Ага, вот в чем — вспомнил. На днях он прочел в местной газете статейку под названием: «Глупая доверчивость». Начал читать по созвучию со своим псевдонимом, а там и прочел до конца. «Глупо доверчивой» была, оказалось, местная жительница Мария К. Она познакомилась на вокзале с какой-то девушкой, назвавшей себя Людмилой. Девушка горько плакала, а когда Мария К. спросила ее, в чем дело, рассказала, что ее якобы обокрали, что у нее нет ни копейки денег, ни души знакомых, негде ночевать... Мария К. привела ее к себе, уложила спать на раскладушке, слушала внимательно, как Людмила «делилась своей жизнью», даже поплакали вместе, утром Мария ушла на работу, а когда вернулась — Людмилы и след простыл. Вместе с ней исчезли деньги и ценные вещи, находившиеся в квартире... Статья довольно разумно призывала к осторожности в выборе знакомств, и, помнится, Юрий прочел ее не без сочувствия... Как же примирить эту осторожность в «выборе знакомств» с принципом «все люди — знакомые»? Над этим придется еще подумать...

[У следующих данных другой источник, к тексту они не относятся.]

/-- Bytes of a round record's slot (R237, R326): a guarded team of n crews takes the largest its crews could write. -/
def recordSlot (n : Nat) : Nat := (n * (8 * 128 + 16 * 8 + 8) + 16 * 8 + 8 + 63) / 64 * 64

/-- Crews that a record restarts (R237): those in it, or of the start state the launch's own. -/
def Launch.partsOf (l : Launch) (r : Record) : Nat := if r.parts.isEmpty then l.ncrew else r.parts.length

/-- The slot of a launch's team that has some number of crews now (R326): never less than the crews it starts with need. -/
def Launch.teamSlot (l : Launch) (crews : Nat) : Nat := recordSlot (max l.ncrew crews)

/-- Bytes that a zone's store has in use but for some teams of launch n (R326): two primary slots for each guarded team in the
zone, two copy slots for each team that the zone is buddy of, and the records that it holds of teams which are not placed. A
team's slots grow with the crews that it has spawned (R122). -/
def State.storeUsed (s : State) (i z n : Nat) (nums : List Nat) : Nat :=
  let mine (k num : Nat) : Bool := k == n && nums.contains num
  let size (e : Nat × Team) : Nat :=
    (s.launch e.2.launch).teamSlot ((s.crewsOf e.1).filter (fun c => !c.2.exiting)).length
  let placed := s.teams.filter (fun e => e.2.isl == i && (s.launch e.2.launch).grd && !mine e.2.launch e.2.num)
  let idle := (s.isl i).stores.filter (fun r => r.zone == z && !mine r.launch r.team
    && !placed.any (fun e => e.2.launch == r.launch && e.2.num == r.team))
  (placed.map (fun e =>
    let own := coreZone e.2.core
    (if own = z then 2 * size e else 0) + (if buddyOf (s.isl i).zone own = z then 2 * size e else 0))).sum
  + (idle.map (fun r => (s.launch r.launch).teamSlot r.data.parts.length)).sum

/-- Room for all four slots of each team of a guarded gang (R326), given as team numbers with their crews: two in its zone's
store, two in the buddy's. -/
def State.storeRoom (s : State) (i z n : Nat) (teams : List (Nat × Nat)) : Bool :=
  let nums := teams.map (·.1)
  let need := 2 * (teams.map (fun e => (s.launch n).teamSlot e.2)).sum
  let b := buddyOf (s.isl i).zone z
  if b = z then decide (s.storeUsed i z n nums + 2 * need ≤ 2 ^ 22)
  else decide (s.storeUsed i z n nums + need ≤ 2 ^ 22) && decide (s.storeUsed i b n nums + need ≤ 2 ^ 22)

/-- No gang before one waits to be placed, resumed or restarted (R111, R278, R328). -/
def Launch.gangTurn (l : Launch) (g : Nat) : Bool :=
  (List.range g).all (fun h =>
    let x := pget Gang.waiting l.gangs h
    x.st ≠ .waiting && x.st ≠ .saved && x.restart.isEmpty)

/-- Every earlier-opened phase of the job is final, where the phase is ordered (R386). -/
def State.phaseTurn (s : State) (l : Launch) : Bool :=
  match s.unit l.phase with
  | none => true
  | some u => !u.ord || !s.units.any (fun v => v.isPhase && v.jobSeq == u.jobSeq && v.port == u.port && v.vf == u.vf
      && decide (v.seq < u.seq) && decide (v.st < 2))

def State.weight (s : State) (fn : Nat) : Nat := (pget 16 s.weights fn).toNat

/-- A launch has a gang whose turn to be placed has come (R111, R386). -/
def State.placeReady (s : State) (l : Launch) : Bool :=
  l.staged && decide (l.st < 2) && s.phaseTurn l && (List.range (l.nteam / (l.gsz + 1))).any (fun g =>
    (pget Gang.waiting l.gangs g).st = .waiting && (pget Gang.waiting l.gangs g).restart.isEmpty && l.gangTurn g)

/-- A function with weight 0 waits while one with a weight has a launch ready for the same island (R403). -/
def State.weightTurn (s : State) (l : Launch) : Bool :=
  decide (1 ≤ s.weight l.fn) || !s.launches.any (fun e => e.2.isl == l.isl && decide (1 ≤ s.weight e.2.fn) && s.placeReady e.2)

/-- A gang may be placed on some cores (R111, R324, R326, R386). -/
def State.gangFits (s : State) (n g : Nat) (cores : List Nat) : Bool :=
  let l := s.launch n
  let z := coreZone (cores.headD 0)
  l.staged && decide (l.st < 2) && decide ((g + 1) * (l.gsz + 1) ≤ l.nteam) && (pget Gang.waiting l.gangs g).st = .waiting
    && (pget Gang.waiting l.gangs g).restart.isEmpty && l.gangTurn g && s.phaseTurn l && s.weightTurn l && cores.length == l.gsz + 1 && oneBench l.isl cores
    && cores.all (fun ck => s.passes ck l.ncrew l.nreg l.slab false)
    && (!l.grd || s.storeRoom l.isl z n ((List.range (l.gsz + 1)).map (fun k => (g * (l.gsz + 1) + k, l.ncrew))))

/-! ### Placing (R111, R114, R115, R211, R259) -/

/-- Tags that outstanding `cpym` jobs of the bench have recorded for windows of a core (R211). -/
def State.tagsHeld (s : State) (ck : Nat) : List (BitVec 8) :=
  (((s.cores.filter (fun e => coreIsl e.1 == coreIsl ck && coreBench e.1 == coreBench ck)).map (fun e =>
    (e.2.jobs.map (fun j => (j.windows.filter (fun w => w.2.2.1 == ck)).map (fun w => w.2.2.2))).flatten))).flatten

/-- The first value from t on that no outstanding job has recorded. -/
def nextTag (held : List (BitVec 8)) : Nat → BitVec 8 → BitVec 8
  | 0, t => t
  | n + 1, t => if held.contains t then nextTag held n (t + 1) else t

/-- A window with units that is placed takes the slab units of ended teams: what the `cpym` jobs recorded of their windows on that
core is over (R212). DESIGN CHOICE (assumption 71): it takes the units of all of them, since the spec does not say which units it
gets. -/
def State.retake (s : State) (ck : Nat) : State :=
  let gone (w : Nat × Nat × Nat × BitVec 8) : Bool := w.2.2.1 == ck && (pfind s.teams w.2.1).isNone
  { s with cores := peach s.cores (fun _ c => { c with jobs := c.jobs.map (fun j =>
      { j with retaken := j.retaken ++ (j.windows.filter gone).map (·.1) }) }) }

/-- The tag of a window of some units at placement: the core's counter passes it (R211). -/
def State.takeTag (s : State) (ck units : Nat) : State × BitVec 8 :=
  let t := nextTag (s.tagsHeld ck) 256 (s.core ck).tagc
  ((if units = 0 then s else s.retake ck).modCore ck (fun c => { c with tagc := t + 1 }), t)

/-- The handles that a team loads (R106, R115). -/
def State.loadHandles (s : State) (l : Launch) : PMap (BitVec 512) :=
  (List.range 16).foldl (fun m n =>
    if l.hen.getLsbD n then pset 0 m n (BitVec.ofNat 512 (leNat (s.readVa l.isl l.asid (l.handleAt n) 64))) else m) []

/-- The crews of a team from number k on, n of them. -/
def State.addCrews (s : State) (t : Nat) (entry : DWord) : Nat → Nat → State
  | 0, _ => s
  | n + 1, k => (({ s with nextId := s.nextId + 1 }).dealCrew s.nextId (s.startCrew t k entry)).addCrews t entry n (k + 1)

/-- The teams of a gang on their cores: windows, registers, generation numbers. -/
def State.addTeams (s : State) (n g : Nat) : List (Nat × Nat) → State
  | [] => s
  | (tw, ck) :: r =>
    let l := s.launch n
    let (s1, tag) := s.takeTag ck l.slab
    let t : Team := { blankTeam with
      isl := l.isl, core := ck, launch := n, num := g * (l.gsz + 1) + tw, gang := g, tw := tw, slab := l.slab, tag := tag
      tn := s1.loadHandles l, prod := l.prod }
    let s2 := ({ s1 with nextId := s1.nextId + 1 }).setTeam s1.nextId t
    let s3 := (s2.raiseGen ck 3).modLaunch n (fun l => { l with cores := if l.cores.contains ck then l.cores else l.cores ++ [ck] })
    s3.addTeams n g r

def State.setGang (s : State) (n g : Nat) (x : Gang) : State :=
  s.modLaunch n (fun l => { l with gangs := pset Gang.waiting l.gangs g x })

def State.gang (s : State) (n g : Nat) : Gang := pget Gang.waiting (s.launch n).gangs g

/-- The first gang starts its launch (R376). -/
def State.startLaunch (s : State) (n : Nat) : State :=
  let l := s.launch n
  if l.st = 0 then (s.modLaunch n (fun l => { l with st := 1 })).journalSet n l.fn 1 1 0 0 else s

/-- Places a gang (R111): windows and team registers, then the crews' start states, then all are eligible at once. -/
def State.placeGang (s : State) (n g : Nat) (cores : List Nat) : State :=
  if !s.gangFits n g cores then s
  else
    let l := s.launch n
    let s1 := s.addTeams n g ((List.range cores.length).zip cores)
    let ids := (s1.gangTeams n g).map (·.1)
    let s2 := ids.foldl (fun s t => s.addCrews t l.entry l.ncrew 0) s1
    (s2.setGang n g { Gang.waiting with st := .placed }).startLaunch n

/-! ### The end of a team (R124, R215) -/

/-- A core without power (R321, R372). -/
def State.dark (s : State) (ck : Nat) : Bool :=
  (s.core ck).service = .lost || (s.isl (coreIsl ck)).dead || (s.isl (coreIsl ck)).isolated.getLsbD (coreZone ck)

/-- A team may end: its crews are gone, or ended by a fatal cause with every operation done, its engines have stopped, its
jobs, arrivals and remote operations are done. -/
def State.teamOver (s : State) (t : Nat) : Bool :=
  match pfind s.teams t with
  | none => false
  | some team =>
    let c := s.core team.core
    let stopped (q : Sequencer) : Bool := q.st = .idle || q.st = .faulted
    !s.dark team.core && (s.crewsOf t).all (fun e => team.fatal.isSome && e.2.ops.isEmpty) && !c.jobs.any (fun j => j.team == t) && !s.arrivals.any (fun e => e.2.2.2.1 == t)
      && !s.rops.any (fun e => e.2.team == t) && (c.owner != some t || (stopped c.ms && stopped c.cs))

/-- The engines of a core are free again (R215). -/
def Core.dropOwner (c : Core) (t : Nat) : Core :=
  if c.owner = some t then { c with owner := none, ms := .idle, cs := .idle, owed := [] } else c

/-- Every gang of a launch has retired. -/
def Launch.allRetired (l : Launch) : Bool := (List.range (l.nteam / (l.gsz + 1))).all (fun h => (pget Gang.waiting l.gangs h).st = .retired)

/-- A gang retires with its last team (R124): the launch's counter rises, and with the last gang the launch ends; then the
counter rises after the launch's release (R378). -/
def State.retireGang (s : State) (n g : Nat) : State :=
  if (s.gangTeams n g).isEmpty && (s.gang n g).restart.isEmpty then
    let s1 := s.setGang n g { Gang.waiting with st := .retired }
    if (s1.launch n).allRetired then
      s1.modLaunch n (fun l => { l with finalDue := true })
    else s1.launchCount n
  else s

/-- A team ends (R215): the eager release at the scope of the launch's dependences, then its resources are free. One that a fatal
cause has ended has not exited (R383). -/
def State.endTeam (s : State) (t : Nat) : State :=
  if !s.teamOver t then s
  else
    let team := s.team t
    let l := s.launch team.launch
    let s1 := (s.eagerRelease team.core (!l.tis) false).modCore team.core (·.dropOwner t)
    let s2 := ({ s1 with teams := pdel s1.teams t, crews := s1.crews.filter (fun e => e.2.team != t) }).modIsl team.isl (·.dropStored team.launch team.num)
    let s3 := s2.modLaunch team.launch (fun l => { l with ended := if team.fatal.isSome then l.ended else team.num :: l.ended })
    (if l.st = 1 || l.finalDue then s3.retireGang team.launch team.gang else s3).latchDeps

Сережа пошевелился, вздохнул во сне и, не просыпаясь, сказал кому-то «сам дурак». Кстати, автобус скоро должен был прийти. Вернуться в гостиницу — ближайшее очевидное действие. Как быть дальше, Юрий еще не решил. Утро вечера мудренее. Что-нибудь да наклюнется.
Недалеко от скамейки, где они сидели, остановилась легковая машина. Спустя некоторое время ее передняя дверца открылась, и из нее вышел человек в темном. Осторожными, крадущимися шагами он подошел к скамейке и остановился, пристально разглядывая сидящих.
Юрию стало не по себе. «Грабитель? — подумал он. — Вряд ли. А впрочем, пусть грабит. Взять-то у меня сейчас нечего».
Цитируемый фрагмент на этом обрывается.